This is an automated archive made by the Lemmit Bot.

The original was posted on /r/Ultralight by /u/Peaches_offtrail on 2025-08-25 03:55:43+00:00.


tl;dr: great way to rapidly burn through your phone battery. Not good for emergencies compared to an Inreach, and may be worse than nothing as you’ll sacrifice mapping/navigation battery life to try to get a text message out.

Description: I received a beta test invite to T-Mobile starlink a couple months back, just in time for my PNT thru-hike. This is something I’ve been awaiting and cautiously excited about for the past few years.

How it performs:

The bad: * I found that in areas with no Verizon cell coverage, it would take a very, very long time for my phone to connect to a satellite, if it could at all. There was a period where it burned through 15 percent of my phone battery trying to connect. I finally put my phone back into airplane mode. * I did several tests between the time it would take for the satellite to connect versus my Inreach to send a check-in message. In a location where Inreach sent the message in about 1 minute, it had still not connected to satellite after 30 min * When it could connect, it would often lose coverage pretty rapidly while trying to send a text message. * It largely seems to only send/receive RCS, not SMS – this was a surprise to me. Maybe it’s how I had my dual sims configured (Verizon is my default number, and T-Mobile starlink came with a different number) * They want $15/mo for this service when it goes public, which is way too much given the limited reliability I’ve had with it.

The good: * When you finally get it to send a text message, because it’s sending RCS texts, it continues to send and message from the default number (my Verizon # not the assigned T-Mobile number) * The beta test came with access to the T-Mobile 5G network, which has more bandwidth than Verizon in many places * If you’re going to be stationary for a long period of time, with access to abundant electricity for charging, then this seems like a great option to keep in touch with folks you care about. I can imagine increasingly dwindling cases for this use (e.g. children’s summer camp?) * For day hikes where cell service drops on the other side of a hill, it could help you stay in touch with folks

Takeaways: * In general, I found the connectivity underwhelming.

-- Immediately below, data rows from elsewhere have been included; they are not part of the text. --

-- ==== Sys2Proof/Machine/WeftChan.lean ====
section
/-! DEFINITION. Channels (spec/07 R205) and sync sequences (R206, spec/08 R239). -/

namespace Sys2Proof.Machine

/-! ### Channels (R205) -/

/-- No entry. -/
abbrev dChan : Nat → Chan := fun _ => {}
/-- Channel `c` of program `p`. -/
def chanSt (s : State) (p c : Nat) : Chan := sget dChan s.weft.chans (256 * p + c)
/-- The channel set. -/
def setChanSt (s : State) (p c : Nat) (x : Chan) : State :=
  { s with weft := { s.weft with chans := sset dChan (256 * p + c) x s.weft.chans } }

/-- The declaration of channel `c` of program `p`. -/
def chanDecl (s : State) (p c : Nat) : Option ChanDecl :=
  s.jobs.chans.find? (fun d => d.prog == p && d.chan == c)

/-- Where entry number `n` of a channel lies in its buffer. -/
def entryAddr (d : ChanDecl) (n : Nat) : Nat := d.addr + n % max 1 d.depth * Config.entryBytes d.prog d.chan

/-! ### Sync sequences (R206, R239) -/

/-- The sync sequence of tile `t` in program `p`. -/
def syncSeq (s : State) (p t : Nat) : List SyncEv :=
  match s.jobs.seqs.find? (fun q => q.1 == p && q.2.1 == t) with
  | some q => q.2.2
  | none => []

/-- The trap of a sync event that is not allowed (R239): detail 0 wrong channel, 1 wrong direction, 2 entry held. -/
def syncTrap (detail c exp obs : Nat) : Trap :=
  { cause := 0x0308, unit := 7, detail := detail, addr := c, exp := exp, obs := obs }

/-- An event on channel `c` that is not the next of the sequence (R206). -/
def notNext (s : State) (t c : Nat) (recv : Bool) : Option Trap :=
  let k := core s t
  match (syncSeq s k.prog t)[k.seqPos]? with
  | none => some (syncTrap 0 c 0 c)
  | some e => if e.chan ≠ c then some (syncTrap 0 c e.chan c)
    else if e.recv ≠ recv then some (syncTrap 1 c e.chan c) else none

/-- The sequence after one event (R206): counted entries stand for many, and the sequence is cyclic. -/
def seqAdvance (s : State) (t : Nat) : State :=
  let k := core s t
  let seq := syncSeq s k.prog t
  match seq[k.seqPos]? with
  | none => s
  | some e =>
    if k.seqDone + 1 < max 1 e.count then setCore s t { k with seqDone := k.seqDone + 1 }
    else setCore s t { k with seqDone := 0, seqPos := if k.seqPos + 1 < seq.length then k.seqPos + 1 else 0 }

/-- `n` events of one channel and direction, all next in turn; the first trap among them. -/
def notNextMany (t c : Nat) (recv : Bool) : Nat → State → Option Trap
  | 0, _ => none
  | n + 1, s => match notNext s t c recv with
    | some x => some x
    | none => notNextMany t c recv n (seqAdvance s t)

/-- A sync event while an entry is held and not released (R239). -/
def heldTrap (s : State) (t c : Nat) : Option Trap :=
  match (core s t).held with
  | [] => none
  | h :: _ => some (syncTrap 2 c c h)

/-- The first block of a block-mode step whose pair does not match (R136): the block and what its slots show. -/
def latePair (s : State) (t : Nat) (d : StepDesc) (n : Nat) : Option (Nat × Nat) :=
  match (List.range n).find? (fun i =>
      !pairOk s t (blockSlot d.ring d.ringlen (d.bseq + i)) (scaleSlot d.sring d.ringlen (d.bseq + i)) (d.bseq + i)) with
  | some i => some ((d.bseq + i) % 16,
      slotsObserved s t (blockSlot d.ring d.ringlen (d.bseq + i)) (scaleSlot d.sring d.ringlen (d.bseq + i)))
  | none => none

/-- One entry or block taken by its receiver: the CREDIT goes back to the source (R204, R205). -/
def returnCredit (s : State) (t : Nat) (d : ChanDecl) : State :=
  inject s { dst := d.src, src := t, vc := 1, kind := kCredit, rtag := 0, addr := 0, chan := d.chan, payload := [] }

/-- The TOKEN of an entry (R204). -/
def sendToken (s : State) (t : Nat) (d : ChanDecl) : State :=
  inject s { dst := d.dst, src := t, vc := 0, kind := kToken, rtag := 0, addr := 0, chan := d.chan, payload := [] }

/-- One credit used and one entry counted at the source. -/
def takeCredit (s : State) (d : ChanDecl) : State :=
  let x := chanSt s d.prog d.chan
  setChanSt s d.prog d.chan { x with credits := x.credits - 1, sent := x.sent + 1 }

end Sys2Proof.Machine
end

Exposed ridges and climbing to highpoints I find to be much more reliable for getting a strong enough Verizon signal to get an SMS out. * I’d rather conserve battery to have maps, or for communicating using a 2-way iridium messanger like an Inreach * I imagine that as starlink launches more satellites, cluttering low earth orbit, the service may become better. With how long it’s taken since initial announcement and this beta test, it may be another decade before I consider replacing my Inreach in the backcountry.